# Rare Richtofen video clip



## nuuumannn (Dec 7, 2017)

Hi Guys, I got sent a link to this; a fascinating clip of Richtofen taking off and flying a Fokker Triplane. The date of the clip is 3 September 1917. Watching the clip, there are a few things that stand out; note the aiercraft serial Fok FI 102 - this was Richtofen's first Triplane he flew and he scored two victories in it, the second at the end of the footage, where you'll see the airman he shot down and an enthusiastic Antony Fokker guesturing with his hands. The British airman was Lt Algernon Bird of 46 Sqn flying Sopwith Pup B1795 and he was Richtofen's 61st victory. Enjoy the clip.

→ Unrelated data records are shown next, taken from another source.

-- ==== Sys2Proof/Machine/Views.lean ====
section
/-! DEFINITION. What a register read returns: the registers that show other state are formed here; the
rest are stored. A read has no effect but through a data port, which has a row of its own (R34, R39, R53). -/

namespace Sys2Proof.Machine

/-- GLB registers (02, 05). -/
def viewGlb (s : State) (off : Nat) : Option Word :=
  match off with
  | 0x0008 => some (s.glb.ctlId.setWidth 32)
  | 0x000C => some (pack [(if s.glb.ctl = .halted then s.glb.haltCause.toNat else 0, 16), (s.glb.step.toNat, 8), (s.glb.gear.val, 4), (s.glb.ctl.code, 0)])
  | 0x0018 => some (BitVec.ofNat 32 s.glb.now)
  | 0x001C => some (BitVec.ofNat 32 (s.glb.now / 2 ^ 32))
  | 0x0028 => some (pack [(b2n s.pp.isSome, 31), ((s.pp.map PpPend.off).getD 0, 0)])
  | 0x0044 => some (BitVec.ofNat 32 (1048576 - popMap s.glb.init))
  | _ => none

/-- EVT registers (16). -/
def viewEvt (s : State) (off : Nat) : Option Word :=
  let c := s.evt.chain
  let head := c.head?
  match off with
  | 0x2004 => some (pack [((c.map fun r => r.words.length).sum, 16), (c.length, 8), ((head.map fun r => r.words.length).getD 0, 0)])
  | 0x2014 => some (pack [(s.evt.nextSeq.toNat, 16), ((head.map fun r => r.seq.toNat).getD 0, 0)])
  | 0x2024 => some (kget 0 s.evt.expiries (regFld s 0x2020 4 0))
  | _ => none

def powerCode : ScPower → Nat
  | .active => 0 | .powerDown => 1 | .selfRefresh => 2

/-- The sensor of the selected DIMM. -/
def selSlot (s : State) : Slot := s.glb.slot.get (scN (2 * b2n (regBit s 0x3030 1) + b2n (regBit s 0x3030 0)))

/-- PWR registers (15). -/
def viewPwr (s : State) (off : Nat) : Option Word :=
  let p := selSlot s
  let t (i : Fin 3) : Nat := (p.sensors.get i).temp.toNat
  let v (i : Fin 3) : Nat := b2n (p.sensors.get i).valid
  match off with
  | 0x3024 => some (pack ([(b2n (s.glb.ctl = .dormant), 31), (b2n s.pwr.waking, 30)]
      ++ (fins 4).map fun x => (powerCode (s.pwr.sc.get x), 2 * x.val)))
  | 0x3028 => some (pack [(b2n s.pwr.critical, 31), (b2n (s.glb.slot.toList.any fun p => p.failsafe), 30),
      (s.pwr.u, 16), (s.pwr.tMax.toNat, 0)])
  | 0x302C => some (BitVec.ofInt 32 s.pwr.integ)
  | 0x3034 => some (pack [(t 0, 16), (t 1, 0)])
  | 0x3038 => some (pack [(t 2, 0)])
  | 0x303C => some (pack [(b2n p.failsafe, 31), (v 0, 30), (v 1, 29), (v 2, 28), (b2n p.pmicValid, 27), (p.pmic.toNat, 0)])
  | _ =>
    if 0x3040 ≤ off ∧ off < 0x3050 then
      let x := scN ((off - 0x3040) / 4)
      some (pack [(sat 0xFFFF (drainEst s x [] []), 16), (sat 0xFFFF (drainCap s s.glb.gear), 0)])
    else none

def pairCode : PairState → Nat
  | .disabled => 0 | .joining => 1 | .healthy => 2 | .degraded => 3 | .resilvering => 4

/-- IMG_RL_STATE. -/
def rlCode : RlState → Nat
  | .idle => 0 | .fetching => 1 | .waitService | .verified | .waitPoint => 2 | .restarting => 3

/-- IMG, DOM and MIR registers (12, 13). -/
def viewDom (s : State) (off : Nat) : Option Word :=
  let r := s.dom.res
  let t := r.map fun r => tokenOf r.words
  match off with
  | 0x4028 => some (regGet s 0x4028 ||| pack [(rlCode s.img.rl.st, 28)])
  | 0x403C => some (pack [(b2n (s.dom.out.any fun d => d.tries.isSome), 31), (s.img.bcastId.toNat, 16), (s.img.bcastTo.length, 0)])
  | 0x5010 => some (match r, t with
      | some r, some t => pack [(r.st.val, 30), (b2n t.incomplete, 29), (1, 28), (t.seen, 11), (t.skipped, 0)]
      | _, _ => 0)
  | 0x5014 => some (match r, t with
      | some r, some t => pack [(r.round.toNat, 16), (t.init, 0)]
      | _, _ => 0)
  | 0x5018 => some ((t.map fun t => pack [(t.hi, 16), (t.lo, 0)]).getD 0)
  | 0x501C => some ((t.map fun t => pack [(sat 255 t.invMm, 8), (sat 255 t.fullMm, 0)]).getD 0)
  | 0x5020 => some (BitVec.ofNat 32 ((r.map CensusRes.time).getD 0))
  | 0x5024 => some (BitVec.ofNat 32 ((r.map CensusRes.time).getD 0 / 2 ^ 32))
  | 0x5028 => some (pack [(b2n !s.dom.snap.isEmpty, 31), (s.dom.snap.length, 0)])
  | 0x6008 => some (pack [(b2n s.mir.primary, 31), (pairCode s.mir.pair, 28), (s.mir.cause.toNat, 24), (s.mir.proto.toNat, 20),
      (b2n s.mir.alive, 19), (b2n s.mir.retained, 18), (s.mir.epoch.toNat, 8), (s.mir.peerEpoch.toNat, 0)])
  | 0x600C => some (BitVec.ofNat 32 (popMap s.mir.dirty))
  | _ => if 0x4040 ≤ off ∧ off < 0x4054 then some (BitVec.ofNat 32 (bcastCount s (finOr 4 ((off - 0x4040) / 4)))) else none

/-- PRT and QOS registers (04, 09). -/
def viewPort (s : State) (off : Nat) : Option Word :=
  if 0x8000 ≤ off ∧ off < 0x8140 then
    let p := s.ports.get (finOr 4 ((off - 0x8000) / 0x40))
    if off % 0x40 = 4 then some (pack [(p.wrHeld, 16), (p.rdHeld, 0)])
    else if off % 0x40 = 8 then some (pack [(p.wrIn, 16), (p.rdIn, 0)])
    else none
  else if 0x9020 ≤ off ∧ off < 0x9030 then
    let x := scN ((off - 0x9020) / 4)
    some (pack [(b2n (decide (s.qos.tb.get x < 0)), 31), (resRd s x, 16), (resWr s x, 0)])
  else
    match off with
    | 0x8144 => some (pack [(s.qos.peakRtp, 16), (b2n s.qos.panic, 15), (rtpCount s, 0)])
    | 0x8200 => some (pack [(s.egp.peak, 16), (liveSlots s, 0)])
    | 0x9008 => some (BitVec.ofNat 32 s.qos.tick)
    | 0x900C => some (BitVec.ofNat 32 (s.qos.tick / 2 ^ 32))
    | 0x9030 => some (pack [(rtpCount s, 16), (ingressCount s, 0)])
    | _ => none

/-- The units of a sub-channel. -/
def refUnits (s : State) (x : Sc) : List RefUnit := (List.range (nUnits s)).map (refUnit s x)

/-- A debt as REF_UNIT shows it. The gate of a unit limits nothing that is held off the bus (an alert that stays
low), so a debt may pass the field: fields that a value can pass show the nearest value they hold.
(DESIGN CHOICE, log 61) -/
def debtShown (d : Int) : Nat := twos 5 (max (-16) (min 15 d))

/-- SCH, MNT and REF registers (07, 08). -/
def viewSched (s : State) (off : Nat) : Option Word :=
  if 0xC000 ≤ off ∧ off < 0xD000 ∧ off % 0x400 = 0xC then
    let q := s.sched.get (scN ((off - 0xC000) / 0x400))
    some (pack [(b2n q.writeMode, 31), (b2n q.fullDrain, 30), (b2n (decide (q.replay ≠ .none)), 29), (q.wq.length, 16), (q.rq.length, 0)])
  else if 0xD040 ≤ off ∧ off < 0xD050 then
    let x := scN ((off - 0xD040) / 4)
    let q := s.sched.get x
    some (pack ([(b2n q.holder.isSome, 31), (b2n (emergency s x), 30), ((q.holder.map Fin.val).getD 0, 27),
      (q.maskVec.toNat, 8)] ++ (fins 7).map fun i => (b2n (requesting s x i), 16 + i.val)))
  else if 0xD050 ≤ off ∧ off < 0xD060 then some (BitVec.ofNat 32 (sat 0xFFFF (s.sched.get (scN ((off - 0xD050) / 4))).burst))
  else if 0x10010 ≤ off ∧ off < 0x10020 then
    let x := scN ((off - 0x10010) / 4)
    let us := refUnits s x
    some (pack [(b2n (s.ref.doubled.get (chOf x)), 31), (b2n (us.any fun u => u.emergency), 30),
      (sat 15 (us.foldl (fun (m : Int) (u : RefUnit) => max m u.debt) 0).toNat, 20), (nUnits s, 8)])
  else
    match off with
    | 0x10024 =>
      let u := refUnit s (scN (regFld s 0x10020 7 6)) (regFld s 0x10020 5 0)
      some (pack [(u.epoch.toNat, 30), (debtShown u.debt, 25), (u.passCount, 0)])
    | 0x10034 => some (pack [(s.ref.cache.countP fun e => e.2.dirty, 16), (s.ref.cache.length, 0)])
    | _ => none

def spareCode : SpareState → Nat
  | .none => 0 | .available => 1 | .copying => 2 | .inService => 3

/-- RAS registers (11). -/
def viewRas (s : State) (off : Nat) : Option Word :=
  let x := scN (regFld s 0x14090 7 6)
  let u := rasUnit s x (regFld s 0x14090 5 0)
  let cnt (i : Nat) : Nat := (u.cnt.toList.getD i 0).toNat
  if 0x14040 ≤ off ∧ off < 0x14048 then
    let c := chN ((off - 0x14040) / 4)
    let a := s.alert.get c
    let p := s.ras.spare.get c
    some (pack [(if a.oos then 2 else b2n a.recovering, 30), (spareCode p.st, 28), (p.cs.toNat, 26), (p.replaced.toNat, 24),
      (p.frontier[0] / 2 ^ 18 + p.frontier[1] / 2 ^ 18, 0)])
  else if 0x14050 ≤ off ∧ off < 0x14090 ∧ off % 0x10 = 4 then
    some (BitVec.ofNat 32 ((s.ras.scrub.get (scN ((off - 0x14050) / 0x10))).done / 2 ^ 18))
  else if 0x14050 ≤ off ∧ off < 0x14090 ∧ off % 0x10 = 8 then
    some (BitVec.ofNat 32 (scrubRegions s (scN ((off - 0x14050) / 0x10))))
  else
    match off with
    | 0x14094 => some (pack [(b2n u.mark.isSome, 31), ((u.mark.map Fin.val).getD 0, 27), (u.ue.toNat, 16)])
    | 0x14098 => some (pack [(cnt 3, 24), (cnt 2, 16), (cnt 1, 8), (cnt 0, 0)])
    | 0x1409C => some (pack [(cnt 7, 24), (cnt 6, 16), (cnt 5, 8), (cnt 4, 0)])
    | 0x140A0 => some (pack [(cnt 9, 8), (cnt 8, 0)])
    | 0x140B8 => some (BitVec.ofNat 32 s.ras.rpl.length)
    | _ => none

/-- PHY_SEQ_Sn of a sub-channel: a swatch run without the grant is stalled (R313). (DEDUCED, log 21) -/
def seqCode (s : State) (x : Sc) : Nat :=
  match (s.phy.sc.get x).seq with
  | .idle => 0
  | .training => 1
  | .swatch => if swatchStalled s x then 4 else 2
  | .osc => 3
  | .walk => 5

/-- PHY_LANE_SCOUT_PHASE: a scout whose codes are on their way to its next point is moving. -/
def scoutCode (s : State) (x : Sc) (i : Nat) (a : Lane) : Nat :=
  if laneFrozen s x i then 6
  else if a.active && !a.standing then 4
  else match a.phase with
    | .idle => 0 | .left => 1 | .right => 2 | .up | .down => 3 | .confirming => 5

/-- Registers of the selected lane. -/
def viewLane (s : State) (off : Nat) : Option Word :=
  let x := scN (regFld s 0x20080 17 16)
  let i := regFld s 0x20080 13 8
  let g (f : Lane → Word) : Option Word := some (if h : i < 40 then f (laneAt s x ⟨i, h⟩) else 0)
  match off with
  | 0x20084 => g fun a => pack [(a.tx.toNat, 16), (a.liveCode.toNat, 0)]
  | 0x20088 => g fun a => pack [((if a.liveB then a.vrefA else a.vrefB).toNat, 16), (a.liveVref.toNat, 0)]
  | 0x2008C => g fun a => pack [(b2n a.liveB, 31), (scoutCode s x i a, 28), (a.scoutCode.toNat, 0)]
  | 0x20090 => g fun a => pack [(sat 0xFFFF a.width, 16), (sat 0xFFFF a.height, 0)]
  | 0x20094 => g fun _ => pack [((bootOf s x i).1.toNat, 16), ((bootOf s x i).2.toNat, 0)]
  | 0x20098 => g fun a => a.errs
  | _ => none

/-- Registers of the selected strobe group. -/
def viewGroup (s : State) (off : Nat) : Option Word :=
  let x := scN (regFld s 0x20080 17 16)
  let i := regFld s 0x20080 3 0
  let g (f : Group → Word) : Option Word := some (if h : i < 10 then f (strobeAt s x ⟨i, h⟩) else 0)
  match off with
  | 0x200C0 => g fun a => pack [(a.txs.toNat, 16), (a.gate.toNat, 0)]
  | 0x200C4 => g fun a => pack [(a.wrAlign.toNat, 4), (a.rdAlign.toNat, 0)]
  | 0x200C8 => g fun a => a.promotions
  | 0x200CC => g fun a => a.rejects
  | 0x200D0 => g fun a => a.settled
  | 0x200D4 => g fun a => pack [(a.rejectRun.toNat, 16), (a.reason.toNat, 0)]
  | 0x200D8 => g fun a => BitVec.ofNat 32 a.lastPromo
  | 0x200DC => g fun a => BitVec.ofNat 32 (a.lastPromo / 2 ^ 32)
  | _ => none

/-- PHY registers (10). -/
def viewPhy (s : State) (off : Nat) : Option Word :=
  if 0x20080 < off ∧ off < 0x200C0 then viewLane s off
  else if 0x200C0 ≤ off ∧ off < 0x20100 then viewGroup s off
  else if 0x20100 ≤ off ∧ off < 0x20140 ∧ off % 0x10 = 0 then some ((s.phy.sc.get (scN ((off - 0x20100) / 0x10))).caPhase.setWidth 32)
  else if off = 0x20030 then some (pack [(b2n (gearBusy s), 31), (regFld s 0x20030 30 0, 0)])
  else if off = 0x20038 then
    some (pack ([(b2n (s.phy.shadow ≠ 0), 31), (b2n (s.phy.shadow ≠ 0 && abortOnReload (image s)), 30)]
      ++ (fins 4).map fun x => (seqCode s x, 4 * x.val)))
  else none

/-- GLG registers and the pages of the instances (14). -/
def viewGlg (s : State) (off : Nat) : Option Word :=
  if off = 0x30038 then some (pack [(b2n s.glg.swapPending, 31), (b2n s.glg.activeSet, 30), (oldJobs s, 0)])
  else if 0x31000 ≤ off ∧ off < 0x32000 ∨ 0x100000 ≤ off then
    let i := pageInst off
    let a := s.glg.inst.get i
    match off % 0x1000 with
    | 0x00 => some (pack [(a.epoch.toNat, 24), (b2n a.enabled, 23), (b2n (isMgr i), 22), (s.glb.ctlId.toNat, 10), (i.val, 0)])
    | 0x10 => some (pack [(a.dbNext.toNat, 28), (a.queue.length, 25), (a.cpl.length, 22), (b2n a.job.isSome, 21), (b2n a.frozen, 20),
        (a.refuse.toNat, 16), ((a.job.map fun j => j.d.jobId).getD 0, 0)])
    | 0x1C => some (BitVec.ofNat 32 (6 * a.cpl.length - a.cplPos))
    | _ => none
  else none

/-- A register that shows other state. -/
def viewOf (s : State) (off : Nat) : Option Word :=
  if off < 0x2000 then viewGlb s off
  else if off < 0x3000 then viewEvt s off
  else if off < 0x4000 then viewPwr s off
  else if off < 0x8000 then viewDom s off
  else if off < 0xC000 then viewPort s off
  else if off < 0x12000 then viewSched s off
  else if off < 0x20000 then viewRas s off
  else if off < 0x30000 then viewPhy s off
  else viewGlg s off

/-- The value of a register that is no data port: 0 for a write-only register and where no register lies
(R39, R53). Until the image is applied, reads outside GLB and EVT return reset values (R138). A restart-class
reload applies its image at step 0x05 a second time; between its entry of that step and PLL lock the registers
keep showing the values of the image that was applied before. (DESIGN CHOICE, log 55) -/
def regRead (s : State) (off : Nat) : Word :=
  match rowOf off with
  | none => 0
  | some r =>
    match r.kind with
    | .wo | .ppc | .port => 0
    | _ =>
      if !s.img.applied && decide (0x3000 ≤ off) then r.reset
      else if off = 0x20020 then pack ((fins 4).map fun x => (b2n (s.phy.sc.get x).swReq, x.val))
      else (viewOf s off).getD (regGet s off)

/-- The answer to a read on the register port (R33 to R36, R39, R53): none while the port accepts nothing, DENIED
with data 0 in the register window without rg_priv, else OK with the value of the register; at an alias it is
that of the base register. A read of a data port at its own address has a row of the table of its own. -/
def readAnswer (a : RegAcc) (s : State) : Option Out :=
  if !portReady s then none
  else if !a.allowed then some (.reg 1 0)
  else if a.alias_ = 0 ∧ (rowOf a.off).any (fun r => r.kind = .port) then none
  else some (.reg 0 (regRead s a.off))

end Sys2Proof.Machine
end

ULTRA-RARE footage of the most famous fighter pilot ever

Watch on youtube here: 
_View: https://www.youtube.com/watch?v=XIiuyijwKRs_

Reactions: Bacon Bacon:
1 | Like Like:
3 | Like List reactions


----------



## fubar57 (Dec 7, 2017)

Very cool Grant. Was the Goering at the 3:06 mark?


----------



## T Bolt (Dec 7, 2017)

Great video. I didn't know any film of Richthofen existed. It makes him much more real than the old B/W photos do.


fubar57 said:


> Very cool Grant. Was the Goering at the 3:06 mark?


It does kind of look like him doesn't it


----------



## nuuumannn (Dec 7, 2017)

Yep, think it is, Geo. Someone with better knowledge could name all those guys.


----------



## Wurger (Dec 8, 2017)




----------



## soulezoo (Dec 8, 2017)

Wow. Incredible!


----------



## Crimea_River (Dec 8, 2017)

Nice find.


----------



## mikewint (Dec 8, 2017)

That is indeed a fantastic find. That "flying suit" was amazing to see. At 3:06 paused it and stepped through and it's hard to say but it does look like him and the uniform looks correct. The end is also amazing, the "good old boys" flying club except when I'm trying to kill you...

Reactions: Like Like:
1 | Like List reactions


----------



## buffnut453 (Dec 8, 2017)

Hmmm...5 squirts into each cylinder to prime the engine, just like my chainsaw!

Also, anyone else think the chap on the left at the end of the clip, the one wearing the long raincoat, looks like Zilly from "Stop the Pigeon"?






Great video clip, though! Thanks for sharing!

Reactions: Funny Funny:
2 | Like List reactions


----------



## parsifal (Dec 8, 2017)

Fantastic!


----------



## Gnomey (Dec 8, 2017)

Great video!


----------



## nuuumannn (Dec 8, 2017)

buffnut453 said:


> looks like Zilly from "Stop the Pigeon"?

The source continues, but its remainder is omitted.